# Angeln in Salzburg



## Boris2105 (11. Dezember 2016)

Hallo 

Vielleicht kann mir hier jemand weiter helfen.
Ich möchte in Salzburg Urlaub machen und auch mal meine Spinnrute mit nehmen.
Meine Frage dazu reicht mein deutscher Fischereischein für Österreich oder brauche ich noch irgendwas anderes außer Gewässerkarten.

Vielen Dank im Voraus 

Markus


----------



## Lajos1 (11. Dezember 2016)

*AW: Angeln in Salzburg*



Boris2105 schrieb:


> Hallo
> 
> Vielleicht kann mir hier jemand weiter helfen.
> Ich möchte in Salzburg Urlaub machen und auch mal meine Spinnrute mit nehmen.
> ...



Hallo,

Deinen deutschen Fischereischein kannst Du daheim lassen.
Der bringt Dir in Österreich nichts.

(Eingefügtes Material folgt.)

/-- Settles O28: the bound on the remainder after the step gives its guard bit, the one before it the shifted value's width. -/
theorem subStepKeepsRemainderBound : Obligations.SubStepKeepsRemainderBound := by
  intro dvd dvs r q i h
  have hlt := subStep_rem_lt dvd dvs r q i h
  refine ⟨hlt, Nat.testBit_lt_two_pow (hlt.trans dvs.isLt), ?_⟩
  have hsh := shiftedValue_lt_two_mul dvd dvs r i h
  rw [shiftedValue_of_rem_lt dvd dvs r i h] at hsh
  omega

/-! ### R113: the sign-bit test -/

/-- A difference that fits in `n` bits either way has a sign bit that tells which operand is the smaller. -/
theorem msb_sub_eq_decide_lt {n : Nat} (x y : BitVec (n + 1)) (hxy : x.toNat < y.toNat + 2 ^ n) (hy : y.toNat < 2 ^ n) :
    (x - y).msb = decide (x.toNat < y.toNat) := by
  rw [BitVec.msb_eq_decide, decide_eq_decide, Nat.add_sub_cancel]
  have hpow : 2 ^ (n + 1) = 2 * 2 ^ n := Nat.pow_succ'
  rcases Nat.lt_or_ge x.toNat y.toNat with hlt | hle
  · rw [BitVec.toNat_sub_of_lt (BitVec.lt_def.2 hlt)]
    omega
  · rw [BitVec.toNat_sub_of_le (BitVec.le_def.2 hle)]
    omega

/-- R112: under the remainder bound the shifted value is a 33-bit word. -/
theorem toNat_ofNat_shifted (dvd dvs : Word) (r : Rem33) (i : Nat) (h : r.toNat < dvs.toNat) :
    (BitVec.ofNat 33 (2 * r.toNat + (dvd.getLsbD i).toNat)).toNat = shiftedValue dvd r i := by
  rw [← shiftedValue_of_rem_lt dvd dvs r i h]
  have hsh := shiftedValue_lt_two_mul dvd dvs r i h
  exact Nat.mod_eq_of_lt (by omega)

/-- R112 under the remainder bound: the sub-step on the shifted value as a 33-bit word. -/
theorem subStep_of_rem_lt (dvd dvs : Word) (r : Rem33) (q : Word) (i : Nat) (h : r.toNat < dvs.toNat) :
    let sh : Rem33 := BitVec.ofNat 33 (2 * r.toNat + (dvd.getLsbD i).toNat)
    subStep dvd dvs r q i =
      if dvs.toNat ≤ sh.toNat then (sh - dvs.setWidth 33, q ||| BitVec.twoPow 32 i) else (sh, q) := by
  have hsh : (r.extractLsb' 0 32 ++ BitVec.ofBool (dvd.getLsbD i) : BitVec (32 + 1)) =
      BitVec.ofNat 33 (2 * r.toNat + (dvd.getLsbD i).toNat) :=
    BitVec.eq_of_toNat_eq ((shifted_toNat dvd r i).trans (toNat_ofNat_shifted dvd dvs r i h).symm)
  rw [subStep, hsh, BitVec.twoPow_eq]

/-- Settles O29: both sign bits tell whether the shifted value is below the divisor. -/
theorem signBitComparisonIsExact : Obligations.SignBitComparisonIsExact := by
  intro dvd dvs r q i h sh diff33 diff34
  have hsh : sh.toNat < 2 * dvs.toNat :=
    (toNat_ofNat_shifted dvd dvs r i h).trans_lt (shiftedValue_lt_two_mul dvd dvs r i h)
  have hdvs33 : (dvs.setWidth 33).toNat = dvs.toNat := BitVec.toNat_setWidth_of_le (by decide)
  have hdvs34 : (dvs.setWidth 34).toNat = dvs.toNat := BitVec.toNat_setWidth_of_le (by decide)
  have hsh34 : (sh.setWidth 34).toNat = sh.toNat := BitVec.toNat_setWidth_of_le (by decide)
  have hmsb33 : diff33.msb = decide (sh.toNat < dvs.toNat) := by
    rw [msb_sub_eq_decide_lt sh (dvs.setWidth 33) (by omega) (by omega), hdvs33]
  have hmsb34 : diff34.msb = decide (sh.toNat < dvs.toNat) := by
    rw [msb_sub_eq_decide_lt (sh.setWidth 34) (dvs.setWidth 34) (by omega) (by omega), hdvs34, hsh34]
  refine ⟨?_, hmsb34.trans hmsb33.symm⟩
  rw [subStep_of_rem_lt dvd dvs r q i h, hmsb33]
  simp only [decide_eq_false_iff_not, Nat.not_lt]
  rfl

/-! ### R114: the iteration step -/

/-- R114: an iterating edge under any instruction but RESET; `done` falls, so the pipeline captures nothing. -/
theorem exec_iterates (i : Instr) (s : State) (hi : i ≠ .reset) (hb : s.engine.busy = true) (hc : s.engine.cycle ≠ 15#4) :
    exec i s = .next { s with engine := iterateStep s.engine, draws := s.draws + 1 } := by
  have hr := portsOf_reset_false i s hi
  rw [exec_eq_clock, clock_of_busy _ _ _ hr hb, edge_busy _ _ _ hr hb, if_neg hc, capture_not_done _ _ (iterateStep_done _)]

/-- R114: the iteration step with the counter's value written out. -/
theorem iterateStep_eq (e : Engine) :
    iterateStep e = { e with
      rem := (twoSubSteps e).1
      quo := (twoSubSteps e).2
      cycle := BitVec.ofNat 4 (e.cycle.toNat + 1)
      done := false } := by
  rw [iterateStep, BitVec.ofNat_add, BitVec.ofNat_toNat, BitVec.setWidth_eq]

/-- Settles O18: the edge iterates, and the bit indices are R111's. -/
theorem iterationStep : Obligations.IterationStep := by
  intro i s hi hb hc
  rw [exec_iterates i s hi hb hc, iterateStep_eq]
  rfl

/-- R119: after two sub-steps a quotient bit stands where it stood before, or is one of the two the sub-steps set. -/
theorem twoSubSteps_quo_getLsbD (e : Engine) (j : Nat) (hj : j < 32) :
    (e.quo.getLsbD j = true → (twoSubSteps e).2.getLsbD j = true) ∧
    (j ≠ firstBit e.cycle → j ≠ secondBit e.cycle → (twoSubSteps e).2.getLsbD j = e.quo.getLsbD j) := by
  simp only [twoSubSteps, subStep_quo_getLsbD _ _ _ _ _ j hj]
  exact ⟨fun hset => by simp [hset], fun hfirst hsecond => by simp [hfirst, hsecond]⟩
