-- ==== Sys2Proof/Machine/Crc8.lean ====
section
/-!
DEFINITION. CRC8 (45_crc8.md): the polynomial step, the fold over a buffer and the command.
-/

namespace Sys2Proof.Machine

/-- R175: one of the eight steps, on the seed. -/
def crcStep (d s : Byte) : Byte :=
  if (d ^^^ s) &&& 0x01 = 0x01 then ((s ^^^ Config.crcPoly) >>> 1) ||| 0x80 else s >>> 1

/-- R175: `n` steps, the data byte shifted right after each. -/
def crcSteps : Nat → Byte → Byte → Byte
  | 0, _, s => s
  | n + 1, d, s => crcSteps n (d >>> 1) (crcStep d s)

/-- R175: `crc8(data, seed)`. -/
def crc8 (data seed : Byte) : Byte := crcSteps 8 data seed

/-- R179: the running seed fed forward over a buffer. -/
def crcFold (seed : Byte) : List Byte → Byte
  | [] => seed
  | b :: bs => crcFold (crc8 b seed) bs

/-- `CRC8` (R178): `CRC <- crc8(ARG, CRC)`, within the `CMD` write; the sequencer is not used and the trace gains
nothing. -/
def execCrc8 (s : State) : Host.Outcome State Fault Refusal := .next { s with crc := crc8 s.arg s.crc }

end Sys2Proof.Machine
end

Du brauchst den Fischereischein für das jeweilige österreichische Bundesland (allerdings gibt es da auch so ein/zwei Bundesländer, da brauchst Du keinen) und Du brauchst die Lizenz für das Gewässer, das Du befischen willst. Aber: die Lizenzpreise sind in Österreich meist deutlich höher als in Deutschland, insbesonders, wenn es auf Salmoniden geht. Außerdem, wenn Du auf Salmoniden fischen willst, in den meisten und vor allem besseren  Gewässern ist nur Fliegenfischen erlaubt.

Petri Heil

Lajos


----------



## Boris2105 (11. Dezember 2016)

*AW: Angeln in Salzburg*

Hallo vielen Dank für die schnelle Antwort.
Kann Mann das irgendwo nach lesen im Internet?


----------



## Thomas9904 (11. Dezember 2016)

*AW: Angeln in Salzburg*

In Salzburg gibt der Verband die Lizenzen aus, da kannste sicher mal anrufen und Dich informieren:
http://www.fischereiverband.at/node/2


----------



## Lajos1 (11. Dezember 2016)

*AW: Angeln in Salzburg*



Boris2105 schrieb:


> Hallo vielen Dank für die schnelle Antwort.
> Kann Mann das irgendwo nach lesen im Internet?



Hallo,

also ich hab mal kurz geschaut, Du brauchst eine "Gastfischerkarte", die gilt eine Woche, bleibst Du zwei Wochen, brauchst Du nochmal eine. Das ist die "staatliche Fischereikarte". Daneben brauchst Du dann eben noch die Lizenz für das jeweilige Gewässer. Google mal was Du da findest.
Ach ja, solltest Du auf Salmoniden in einem Fluß/Bach gehen, Tagespreise von 50 Euro sind durchaus normal, für einfachere Gewässer. Für bessere/bekanntere Gewässer sind bis zu 100 Euro pro Tag auch noch normal, aber an diese kommst Du mit der Spinnangel nicht ran.

Petri Heil

Lajos


----------



## Boris2105 (11. Dezember 2016)

*AW: Angeln in Salzburg*

Danke dir.
#6


----------



## arnichris (12. Dezember 2016)

*AW: Angeln in Salzburg*

@Lajos1 würde ich so nicht unterschreiben  Ich wohne grenznah zu Oberösterreich und dort wird der Bayrische Fischereischein voll anerkannt. Ich muss mir dort dann eine Tageskarte und ein Lizenzbuch (Steuerabgabe) kaufen und kann dann angeln gehen. 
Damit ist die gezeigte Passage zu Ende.